- TASK GOAL -
What is needed is a faithful copy of all the records.

Items from a data source
____

/-- 30_encoding.md R79: `params[k]` stands at bits `[8k+7 : 8k]` of `ch_params`, and the bytes past the last
parameter are 0. -/
def Obligations.ChannelParamLayout : Prop :=
  ∀ params : List Byte, params.length ≤ 15 → ∀ k < 15,
    (packParams params).extractLsb' (8 * k) 8 = params.getD k 0

/-- 43_orientation.md R144: over the eight supported inputs `MacValue` takes eight pairwise distinct values, and
SETORI with a supported rotation presents exactly one write with exactly one parameter byte. -/
def Obligations.EightDistinctMadctlValues : Prop :=
  (∀ (c : LegalCfg) (r r' : Rotation) (g g' : Bool),
    macValue c.val r g = macValue c.val r' g' → r = r' ∧ g = g') ∧
  ∀ (deg b c d : U16) (s : State), deg ∈ [0#16, 90#16, 180#16, 270#16] → s.phase = .idle →
    ∃ t v, exec (.setori deg b c d) s = .next t ∧ t.prog = [.write s.conf.cmdMadctl [v]]

/-! ### The sequencer -/

/-- Presenting a write (40_sequencer.md R93, R95), and when `WR_COUNT` is 255 already, everything as before but a free
value for the count, which is the model's choice (log 24, DESIGN CHOICE): 10_state.md R26 says the count never gets
there. -/
def Obligations.IssuePresentsWrite : Prop :=
  ∀ (s : State) (cmd : Byte) (params : List Byte), s.phase = .issue → s.inputs.blockReset = false →
    s.prog[s.position]? = some (.write cmd params) →
    (s.wrCount ≠ 255 → step s = .next { beginCycle s with
      wrCount := s.wrCount + 1, lastCmd := cmd
      chCmd := cmd, chNparams := BitVec.ofNat 4 params.length, chParams := packParams params
      chValid := true, phase := .await }) ∧
    (s.wrCount = 255 → ∃ count, step s = .next { beginCycle s with
      wrCount := count, draws := s.draws + 1, lastCmd := cmd
      chCmd := cmd, chNparams := BitVec.ofNat 4 params.length, chParams := packParams params
      chValid := true, phase := .await })

/-- 40_sequencer.md R93, R98, R99: presenting a reset request and a wait. -/
def Obligations.IssuePresentsResetAndWait : Prop :=
  ∀ s : State, s.phase = .issue → s.inputs.blockReset = false →
    (s.prog[s.position]? = some .hwReset →
      step s = .next { beginCycle s with rstReq := true, phase := .await }) ∧
    ∀ ms, s.prog[s.position]? = some (.wait ms) →
      step s = .next { beginCycle s with waitCtr := ms * s.conf.cyclesPerMs, phase := .await }

/-- The channel answers `ok` (40_sequencer.md R96, R94; 30_encoding.md R83): the event, `ch_valid`, `SEQ_IDX` and `PHASE`
as R96 says. That `ch_cmd`, `ch_nparams` and `ch_params` keep their values when the transaction ends, which the
whole-state equality also says, is the model's choice (log 12, DESIGN CHOICE, unsafe), and so is the free
value of `SEQ_IDX` past 255, which 10_state.md R23 says never happens (log 24). -/
def Obligations.ChannelOkAdvances : Prop :=
  ∀ (s : State) (cmd : Byte) (params : List Byte), s.phase = .await → s.inputs.blockReset = false →
    s.prog[s.position]? = some (.write cmd params) →
    s.inputs.chDone = true → s.inputs.chErr = false →
    (s.seqIdx ≠ 255 → step s = .next { beginCycle s with
      trace := s.trace ++ [.write cmd params .ok], chValid := false
      seqIdx := s.seqIdx + 1, phase := .issue }) ∧
    (s.seqIdx = 255 → ∃ idx, step s = .next { beginCycle s with
      trace := s.trace ++ [.write cmd params .ok], chValid := false
      seqIdx := idx, seqPast := true, draws := s.draws + 1, phase := .issue })

/-- The channel answers `io_error`, and the operation ends at once (40_sequencer.md R97, R100; 60_exceptions.md R177).
That `ch_cmd`, `ch_nparams` and `ch_params` keep their values when the failed transaction ends, which the whole-state
equality also says, is the model's choice (log 12, DESIGN CHOICE, unsafe), not R97's or R100's. -/
def Obligations.ChannelErrorEndsOperation : Prop :=
  ∀ (s : State) (cmd : Byte) (params : List Byte), s.phase = .await → s.inputs.blockReset = false →
    s.prog[s.position]? = some (.write cmd params) →
    s.inputs.chDone = true → s.inputs.chErr = true →
    step s = .next { beginCycle s with
      trace := s.trace ++ [.write cmd params .ioError, .done .hwError], chValid := false
      code := .hwError, prog := [], seqIdx := 0, seqPast := false, phase := .idle, done := true }

/-- 40_sequencer.md R98: the reset function returns. The free value of `SEQ_IDX` past 255, which 10_state.md R23 says never
happens, is the model's choice (log 24). -/
def Obligations.ResetDoneAdvances : Prop :=
  ∀ s : State, s.phase = .await → s.inputs.blockReset = false →
    s.prog[s.position]? = some .hwReset → s.inputs.rstDone = true →
    (s.seqIdx ≠ 255 → step s = .next { beginCycle s with
      trace := s.trace ++ [.reset], rstReq := false, seqIdx := s.seqIdx + 1, phase := .issue }) ∧
    (s.seqIdx = 255 → ∃ idx, step s = .next { beginCycle s with
      trace := s.trace ++ [.reset], rstReq := false
      seqIdx := idx, seqPast := true, draws := s.draws + 1, phase := .issue })

/-- 10_state.md R25, 40_sequencer.md R99: `WAIT_CTR` counts down, and at zero the wait ends and is recorded. That it falls
by one a step, and that at zero the timer may hold the wait, are the model's choice (log 10, DEDUCED and DESIGN
CHOICE; log 20): R99 says "at least" and gives no upper bound. So is the free
value of `SEQ_IDX` past 255 (log 24). -/
def Obligations.WaitCountsDownThenEnds : Prop :=
  ∀ (s : State) (ms : Nat), s.phase = .await → s.inputs.blockReset = false →
    s.prog[s.position]? = some (.wait ms) →
    (s.waitCtr ≠ 0 → step s = .next { beginCycle s with waitCtr := s.waitCtr - 1 }) ∧
    (s.waitCtr = 0 → s.inputs.timerLate = true → step s = .next (beginCycle s)) ∧
    (s.waitCtr = 0 → s.inputs.timerLate = false → s.seqIdx ≠ 255 → step s = .next { beginCycle s with
      trace := s.trace ++ [.wait ms], seqIdx := s.seqIdx + 1, phase := .issue }) ∧
    (s.waitCtr = 0 → s.inputs.timerLate = false → s.seqIdx = 255 → ∃ idx, step s = .next { beginCycle s with
      trace := s.trace ++ [.wait ms]
      seqIdx := idx, seqPast := true, draws := s.draws + 1, phase := .issue })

____

- EXERCISE ANSWER -
/-- 30_encoding.md R79: `params[k]` stands at bits `[8k+7 : 8k]` of `ch_params`, and the bytes past the last
parameter are 0. -/
def Obligations.ChannelParamLayout : Prop :=
  ∀ params : List Byte, params.length ≤ 15 → ∀ k < 15,
    (packParams params).extractLsb' (8 * k) 8 = params.getD k 0

/-- 43_orientation.md R144: over the eight supported inputs `MacValue` takes eight pairwise distinct values, and
SETORI with a supported rotation presents exactly one write with exactly one parameter byte. -/
def Obligations.EightDistinctMadctlValues : Prop :=
  (∀ (c : LegalCfg) (r r' : Rotation) (g g' : Bool),
    macValue c.val r g = macValue c.val r' g' → r = r' ∧ g = g') ∧
  ∀ (deg b c d : U16) (s : State), deg ∈ [0#16, 90#16, 180#16, 270#16] → s.phase = .idle →
    ∃ t v, exec (.setori deg b c d) s = .next t ∧ t.prog = [.write s.conf.cmdMadctl [v]]

/-! ### The sequencer -/

/-- Presenting a write (40_sequencer.md R93, R95), and when `WR_COUNT` is 255 already, everything as before but a free
value for the count, which is the model's choice (log 24, DESIGN CHOICE): 10_state.md R26 says the count never gets
there. -/
def Obligations.IssuePresentsWrite : Prop :=
  ∀ (s : State) (cmd : Byte) (params : List Byte), s.phase = .issue → s.inputs.blockReset = false →
    s.prog[s.position]? = some (.write cmd params) →
    (s.wrCount ≠ 255 → step s = .next { beginCycle s with
      wrCount := s.wrCount + 1, lastCmd := cmd
      chCmd := cmd, chNparams := BitVec.ofNat 4 params.length, chParams := packParams params
      chValid := true, phase := .await }) ∧
    (s.wrCount = 255 → ∃ count, step s = .next { beginCycle s with
      wrCount := count, draws := s.draws + 1, lastCmd := cmd
      chCmd := cmd, chNparams := BitVec.ofNat 4 params.length, chParams := packParams params
      chValid := true, phase := .await })

/-- 40_sequencer.md R93, R98, R99: presenting a reset request and a wait. -/
def Obligations.IssuePresentsResetAndWait : Prop :=
  ∀ s : State, s.phase = .issue → s.inputs.blockReset = false →
    (s.prog[s.position]? = some .hwReset →
      step s = .next { beginCycle s with rstReq := true, phase := .await }) ∧
    ∀ ms, s.prog[s.position]? = some (.wait ms) →
      step s = .next { beginCycle s with waitCtr := ms * s.conf.cyclesPerMs, phase := .await }

/-- The channel answers `ok` (40_sequencer.md R96, R94; 30_encoding.md R83): the event, `ch_valid`, `SEQ_IDX` and `PHASE`
as R96 says. That `ch_cmd`, `ch_nparams` and `ch_params` keep their values when the transaction ends, which the
whole-state equality also says, is the model's choice (log 12, DESIGN CHOICE, unsafe), and so is the free
value of `SEQ_IDX` past 255, which 10_state.md R23 says never happens (log 24). -/
def Obligations.ChannelOkAdvances : Prop :=
  ∀ (s : State) (cmd : Byte) (params : List Byte), s.phase = .await → s.inputs.blockReset = false →
    s.prog[s.position]? = some (.write cmd params) →
    s.inputs.chDone = true → s.inputs.chErr = false →
    (s.seqIdx ≠ 255 → step s = .next { beginCycle s with
      trace := s.trace ++ [.write cmd params .ok], chValid := false
      seqIdx := s.seqIdx + 1, phase := .issue }) ∧
    (s.seqIdx = 255 → ∃ idx, step s = .next { beginCycle s with
      trace := s.trace ++ [.write cmd params .ok], chValid := false
      seqIdx := idx, seqPast := true, draws := s.draws + 1, phase := .issue })

/-- The channel answers `io_error`, and the operation ends at once (40_sequencer.md R97, R100; 60_exceptions.md R177).
That `ch_cmd`, `ch_nparams` and `ch_params` keep their values when the failed transaction ends, which the whole-state
equality also says, is the model's choice (log 12, DESIGN CHOICE, unsafe), not R97's or R100's. -/
def Obligations.ChannelErrorEndsOperation : Prop :=
  ∀ (s : State) (cmd : Byte) (params : List Byte), s.phase = .await → s.inputs.blockReset = false →
    s.prog[s.position]? = some (.write cmd params) →
    s.inputs.chDone = true → s.inputs.chErr = true →
    step s = .next { beginCycle s with
      trace := s.trace ++ [.write cmd params .ioError, .done .hwError], chValid := false
      code := .hwError, prog := [], seqIdx := 0, seqPast := false, phase := .idle, done := true }

/-- 40_sequencer.md R98: the reset function returns. The free value of `SEQ_IDX` past 255, which 10_state.md R23 says never
happens, is the model's choice (log 24). -/
def Obligations.ResetDoneAdvances : Prop :=
  ∀ s : State, s.phase = .await → s.inputs.blockReset = false →
    s.prog[s.position]? = some .hwReset → s.inputs.rstDone = true →
    (s.seqIdx ≠ 255 → step s = .next { beginCycle s with
      trace := s.trace ++ [.reset], rstReq := false, seqIdx := s.seqIdx + 1, phase := .issue }) ∧
    (s.seqIdx = 255 → ∃ idx, step s = .next { beginCycle s with
      trace := s.trace ++ [.reset], rstReq := false
      seqIdx := idx, seqPast := true, draws := s.draws + 1, phase := .issue })

/-- 10_state.md R25, 40_sequencer.md R99: `WAIT_CTR` counts down, and at zero the wait ends and is recorded. That it falls
by one a step, and that at zero the timer may hold the wait, are the model's choice (log 10, DEDUCED and DESIGN
CHOICE; log 20): R99 says "at least" and gives no upper bound. So is the free
value of `SEQ_IDX` past 255 (log 24). -/
def Obligations.WaitCountsDownThenEnds : Prop :=
  ∀ (s : State) (ms : Nat), s.phase = .await → s.inputs.blockReset = false →
    s.prog[s.position]? = some (.wait ms) →
    (s.waitCtr ≠ 0 → step s = .next { beginCycle s with waitCtr := s.waitCtr - 1 }) ∧
    (s.waitCtr = 0 → s.inputs.timerLate = true → step s = .next (beginCycle s)) ∧
    (s.waitCtr = 0 → s.inputs.timerLate = false → s.seqIdx ≠ 255 → step s = .next { beginCycle s with
      trace := s.trace ++ [.wait ms], seqIdx := s.seqIdx + 1, phase := .issue }) ∧
    (s.waitCtr = 0 → s.inputs.timerLate = false → s.seqIdx = 255 → ∃ idx, step s = .next { beginCycle s with
      trace := s.trace ++ [.wait ms]
      seqIdx := idx, seqPast := true, draws := s.draws + 1, phase := .issue })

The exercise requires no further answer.